## Input data
-- ==== Sys2Proof/Machine/Codec.lean ====
section
/-! DEFINITION. The codec units: COD instructions, acceptance and start of jobs, Furl, Unfurl and the end of a job (R158,
R170 to R194). -/

namespace Sys2Proof.Machine

/-! ## Units by the index of R349 -/

/-- The link of a link-attached unit. -/
def unitLink (u : Nat) : Option Nat :=
  if u < 24 then some u else if 0x40 ≤ u ∧ u < 0x58 then some (u - 0x40) else none

/-- The Current of a Current-attached unit, and the unit's number in it. -/
def unitCur (u : Nat) : Nat := if 0x200 ≤ u then (u - 0x200) / 2 else (u - 0x100) / 4
def unitNum (u : Nat) : Nat := if 0x200 ≤ u then (u - 0x200) % 2 else (u - 0x100) % 4

/-- The unit is an Unfurl. -/
def unitUnfurl (u : Nat) : Bool := decide (u < 24) || (decide (0x100 ≤ u) && decide (u < 0x120))

/-- The block has the unit. -/
def unitExists (u : Nat) : Bool := (unitLink u).isSome || unitUnfurl u || (decide (0x200 ≤ u) && decide (u < 0x210))

/-- The unit's end of a path (R14, R15). -/
def unitPlace (u : Nat) : Place :=
  match unitLink u with
  | some l => .edge (linkHalf l)
  | none => .cur (unitCur u)

/-- An endpoint's end of a path of the unit. -/
def codPlace (b : Block) (u ep : Nat) : Place :=
  match epKind ep with
  | 0 => .cur (((epLee b ep).map (·.cur)).getD (unitCur u))
  | 1 => .edge (portHalf (epPort ep))
  | 2 => .edge (linkHalf (epLink ep))
  | _ => unitPlace u

/-- The clock of the unit runs (R158). -/
def unitRuns (b : Block) (u : Nat) : Bool := (unitLink u).isSome || leeRuns b (unitCur u)

/-! ## The COD instructions (R186, R187) -/

/-- The checks of DREG. -/
def codAddr (b : Block) (e w n : Nat) : Except Nat Nat :=
  (ctlReg (getEddy b e) (fld w 115 110)).bind (fun a =>
    if isLeeAddr a && addrCur a == e / 16 && a % 16 != 0 then .error 0x385
    else (checkOwn b (e / 16) false a n).map (fun _ => a))

/-- FURL and UNFURL: the job is offered to its unit from the Eddy's COD queue. -/
def bodyCodJob (unfurl : Bool) : Body := fun b e w =>
  (codAddr b e w 128).map (fun a =>
    let b := updEddy b e (fun x => pushQueue x 8 .codJob)
    ({ b with codOffers := b.codOffers ++
        [⟨.eddy e (getEddy b e).pc, unfurl, e / 16, fld w 109 104, a⟩] }, .next))

def execFurl (e : Nat) (s : State) := onBlock (issue 8 0x0 (bodyCodJob false) e) s
def execUnfurl (e : Nat) (s : State) := onBlock (issue 8 0x1 (bodyCodJob true) e) s

/-- CWAIT: until the job described is DONE. -/
def bodyCwait : Body := fun b e w =>
  (codAddr b e w 128).map (fun a =>
    let r := cwaitMet b a
    if r.1 && (queueOf (getEddy b e) 8).isEmpty then (pushPlain r.2 e 8, .next)
    else (pushWait r.2 e 8 (.cwait a), .next))

def execCwait (e : Nat) (s : State) := onBlock (issue 8 0x2 bodyCwait e) s

/-! ## The descriptor (R171, R188) -/

/-- The job of a descriptor's first 64 bytes. -/
def codJobOf (unfurl : Bool) (a d : Nat) : CodJob where
  unfurl := unfurl
  desc := a
  src := fld d 63 0
  dst := fld d 127 64
  ssrc := fld d 191 128
  sdst := fld d 255 192
  inBytes := fld d 287 256
  outLimit := fld d 319 288
  sinBytes := fld d 351 320
  soutLimit := fld d 383 352
  gate := fld d 399 384
  gcount := fld d 415 400
  streamId := fld d 431 416
  tag := fld d 439 432
  paired := bit d 447
  ratio := fld d 443 440
  frameNo := fld d 479 448
  depth := if bit d 487 then fld d 495 488 else fld d 483 480
  hash := if bit d 487 then 10 + fld d 499 496 else min 16 (max 12 (11 + fld d 483 480))
  window := if bit d 487 then fld d 503 500 else 4
  dline := fld d 511 504

/-- A job whose source is a catch queue. -/
def CodJob.ingress (j : CodJob) : Bool := epKind j.src == 4

/-- A Furl job that takes stash flits. -/
def CodJob.stash (j : CodJob) : Bool := !j.unfurl && epKind j.src == 1

/-- A Lee range of the job: address and bytes. -/
def leeRange (b : Block) (ep n : Nat) : List (Nat × Nat) := if epKind ep = 0 then [(epAddr b ep, n)] else []

/-- A Lee endpoint of n bytes: inside its Region, which its submitter may use, in a usable Current; a STASH Region only
where the job is a stash job, a reduction header never as a destination (R188, R238, R248). -/
def codLee (b : Block) (held write stash : Bool) (ep n : Nat) : Bool :=
  (getRegion b (epRegion ep)).any (fun r =>
    (r.held || !held) && curUsable b r.cur && decide (epOff ep + n ≤ r.size) && epOff ep % 16 == 0 &&
      (r.kind = .stash) == stash && !(write && r.kind = .reduce && decide (epOff ep < 64)))

/-- The unit is a Current-attached one of the Current that holds the Region of an endpoint. -/
def unitAtRegion (b : Block) (u region : Nat) : Bool :=
  (unitLink u).isNone && (getRegion b region).any (fun r => r.cur == unitCur u && r.kind = .stash)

## Exercise
Please reproduce each line above exactly as written.

## Solution for this problem
-- ==== Sys2Proof/Machine/Codec.lean ====
section
/-! DEFINITION. The codec units: COD instructions, acceptance and start of jobs, Furl, Unfurl and the end of a job (R158,
R170 to R194). -/

namespace Sys2Proof.Machine

/-! ## Units by the index of R349 -/

/-- The link of a link-attached unit. -/
def unitLink (u : Nat) : Option Nat :=
  if u < 24 then some u else if 0x40 ≤ u ∧ u < 0x58 then some (u - 0x40) else none

/-- The Current of a Current-attached unit, and the unit's number in it. -/
def unitCur (u : Nat) : Nat := if 0x200 ≤ u then (u - 0x200) / 2 else (u - 0x100) / 4
def unitNum (u : Nat) : Nat := if 0x200 ≤ u then (u - 0x200) % 2 else (u - 0x100) % 4

/-- The unit is an Unfurl. -/
def unitUnfurl (u : Nat) : Bool := decide (u < 24) || (decide (0x100 ≤ u) && decide (u < 0x120))

/-- The block has the unit. -/
def unitExists (u : Nat) : Bool := (unitLink u).isSome || unitUnfurl u || (decide (0x200 ≤ u) && decide (u < 0x210))

/-- The unit's end of a path (R14, R15). -/
def unitPlace (u : Nat) : Place :=
  match unitLink u with
  | some l => .edge (linkHalf l)
  | none => .cur (unitCur u)

/-- An endpoint's end of a path of the unit. -/
def codPlace (b : Block) (u ep : Nat) : Place :=
  match epKind ep with
  | 0 => .cur (((epLee b ep).map (·.cur)).getD (unitCur u))
  | 1 => .edge (portHalf (epPort ep))
  | 2 => .edge (linkHalf (epLink ep))
  | _ => unitPlace u

/-- The clock of the unit runs (R158). -/
def unitRuns (b : Block) (u : Nat) : Bool := (unitLink u).isSome || leeRuns b (unitCur u)

/-! ## The COD instructions (R186, R187) -/

/-- The checks of DREG. -/
def codAddr (b : Block) (e w n : Nat) : Except Nat Nat :=
  (ctlReg (getEddy b e) (fld w 115 110)).bind (fun a =>
    if isLeeAddr a && addrCur a == e / 16 && a % 16 != 0 then .error 0x385
    else (checkOwn b (e / 16) false a n).map (fun _ => a))

/-- FURL and UNFURL: the job is offered to its unit from the Eddy's COD queue. -/
def bodyCodJob (unfurl : Bool) : Body := fun b e w =>
  (codAddr b e w 128).map (fun a =>
    let b := updEddy b e (fun x => pushQueue x 8 .codJob)
    ({ b with codOffers := b.codOffers ++
        [⟨.eddy e (getEddy b e).pc, unfurl, e / 16, fld w 109 104, a⟩] }, .next))

def execFurl (e : Nat) (s : State) := onBlock (issue 8 0x0 (bodyCodJob false) e) s
def execUnfurl (e : Nat) (s : State) := onBlock (issue 8 0x1 (bodyCodJob true) e) s

/-- CWAIT: until the job described is DONE. -/
def bodyCwait : Body := fun b e w =>
  (codAddr b e w 128).map (fun a =>
    let r := cwaitMet b a
    if r.1 && (queueOf (getEddy b e) 8).isEmpty then (pushPlain r.2 e 8, .next)
    else (pushWait r.2 e 8 (.cwait a), .next))

def execCwait (e : Nat) (s : State) := onBlock (issue 8 0x2 bodyCwait e) s

/-! ## The descriptor (R171, R188) -/

/-- The job of a descriptor's first 64 bytes. -/
def codJobOf (unfurl : Bool) (a d : Nat) : CodJob where
  unfurl := unfurl
  desc := a
  src := fld d 63 0
  dst := fld d 127 64
  ssrc := fld d 191 128
  sdst := fld d 255 192
  inBytes := fld d 287 256
  outLimit := fld d 319 288
  sinBytes := fld d 351 320
  soutLimit := fld d 383 352
  gate := fld d 399 384
  gcount := fld d 415 400
  streamId := fld d 431 416
  tag := fld d 439 432
  paired := bit d 447
  ratio := fld d 443 440
  frameNo := fld d 479 448
  depth := if bit d 487 then fld d 495 488 else fld d 483 480
  hash := if bit d 487 then 10 + fld d 499 496 else min 16 (max 12 (11 + fld d 483 480))
  window := if bit d 487 then fld d 503 500 else 4
  dline := fld d 511 504

/-- A job whose source is a catch queue. -/
def CodJob.ingress (j : CodJob) : Bool := epKind j.src == 4

/-- A Furl job that takes stash flits. -/
def CodJob.stash (j : CodJob) : Bool := !j.unfurl && epKind j.src == 1

/-- A Lee range of the job: address and bytes. -/
def leeRange (b : Block) (ep n : Nat) : List (Nat × Nat) := if epKind ep = 0 then [(epAddr b ep, n)] else []

/-- A Lee endpoint of n bytes: inside its Region, which its submitter may use, in a usable Current; a STASH Region only
where the job is a stash job, a reduction header never as a destination (R188, R238, R248). -/
def codLee (b : Block) (held write stash : Bool) (ep n : Nat) : Bool :=
  (getRegion b (epRegion ep)).any (fun r =>
    (r.held || !held) && curUsable b r.cur && decide (epOff ep + n ≤ r.size) && epOff ep % 16 == 0 &&
      (r.kind = .stash) == stash && !(write && r.kind = .reduce && decide (epOff ep < 64)))

/-- The unit is a Current-attached one of the Current that holds the Region of an endpoint. -/
def unitAtRegion (b : Block) (u region : Nat) : Bool :=
  (unitLink u).isNone && (getRegion b region).any (fun r => r.cur == unitCur u && r.kind = .stash)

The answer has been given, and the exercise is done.